---------- PROVIDED INFORMATION ----------
-- ==== Sys2Proof/Machine/Trust.lean ====
section
/-!
DEFINITION. The trust functions (14): the mailbox commands (R382, R390, R391, R397), attestation over SPDM (R384, R385), the tenant's secret
(R392) and the keys of the IDE stream (R395).
-/
namespace Sys2Proof.Machine

/-! ## The mailbox (R397) -/

/-- A mailbox command's outcome: it acts, it is refused with a REASON of R397, or it waits and is presented again (log 3). -/
inductive Mbx where
  | done (s : State)
  | refused (reason : Nat) (s : State)
  | wait (s : State)

/-- An argument of the running command. -/
def State.mbxArg (s : State) (i : Nat) : Nat := (s.reg (regMbxArg i)).toNat

/-- Bytes of the command data. -/
def State.mbxData (s : State) (o n : Nat) : List (BitVec 8) :=
  bytesAt2 ((List.range 28).flatMap fun i => leBytes 8 (s.reg (regMbxData i)).toNat) o n

/-- MBX_STATUS as a command leaves it: BUSY clear, RESULT and REASON (Table 14.5). -/
def State.mbxStatus (s : State) (result reason : Nat) : State := s.setReg regMbxStatus (BitVec.ofNat 64 (result * 256 + reason * 65536))

/-- A write of an OPC to MBX_CMD: dropped and counted while BUSY reads 1; refused where ARG0 or ARG1 has a bit that `masks` leaves reserved;
otherwise `k` says what the command does. A refused command changes nothing but MBX_STATUS, and counts; an injector refuses one with a REASON of no
rule (R432). -/
def State.mbx (s : State) (opc : Nat) (masks : List Nat) (k : State → Mbx) : State :=
  s.regWrite regMbxCmd (BitVec.ofNat 64 opc) false fun t =>
    if t.fld regMbxStatus 0 1 = 1 then t.violation regMbxCmd 0 false
    else
      match if masks.zipIdx.any (fun (m : Nat × Nat) => decide (t.mbxArg m.2 ||| m.1 ≠ m.1)) then .refused 7 t else k t with
      | .refused reason u => (u.note detSecMbxRefused 0).mbxStatus 1 reason
      | .wait u => s.unjudged u
      | .done u =>
        let (inj, u1) := u.judge detSecMbxRefused 0 false
        if inj then
          let (v, t1) := (t.check detSecMbxRefused 0 false).2.free
          t1.mbxStatus 1 (v.toNat % 256)
        else u1.mbxStatus 0 0

/-- The confidential context that a command names, with its key slot: neither absent nor lost (R397). -/
def State.mbxCtx (s : State) : Option (Nat × CtxRun × Nat) :=
  let c := bitsOf (s.mbxArg 0) 0 12
  match s.ctx c with
  | none => none
  | some r => if r.lost then none else r.keySlot.map fun k => (c, r, k)

/-- Whether SEAL has been performed for a key slot. -/
def State.sealed (s : State) (k : Nat) : Bool := decide (s.fld (regSecKeyslot (k - 1)) 1 1 = 1)

/-! ### Owner keys (R382) -/

/-- The module serial as bytes. -/
def State.serialBytes (s : State) : List (BitVec 8) := leBytes 8 (s.reg regIdentSerial).toNat

/-- The record of burnt fuses; the spec gives its CODE and ARG no value. -/
def State.fuseRec (s : State) : State := s.logOpen 11 0xFF 0 none false

/-- Show an owner key's hash in SEC_OWNER_HASH. -/
def State.setOwnerHash (s : State) (slot : Nat) (h : List (BitVec 8)) : State :=
  (List.range 6).foldl (fun (t : State) j => t.setReg (regSecOwnerHash slot j) (BitVec.ofNat 64 (leAt h (8 * j) 8))) s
----------
**TASK INSTRUCTIONS:** With the line that has "match s.ctx c with" as the first and the line that has "def State.sealed (s" as the last, repeat exactly that run of lines above and no more.

**WRITTEN SOLUTION:**
  match s.ctx c with
  | none => none
  | some r => if r.lost then none else r.keySlot.map fun k => (c, r, k)

/-- Whether SEAL has been performed for a key slot. -/
def State.sealed (s : State) (k : Nat) : Bool := decide (s.fld (regSecKeyslot (k - 1)) 1 1 = 1)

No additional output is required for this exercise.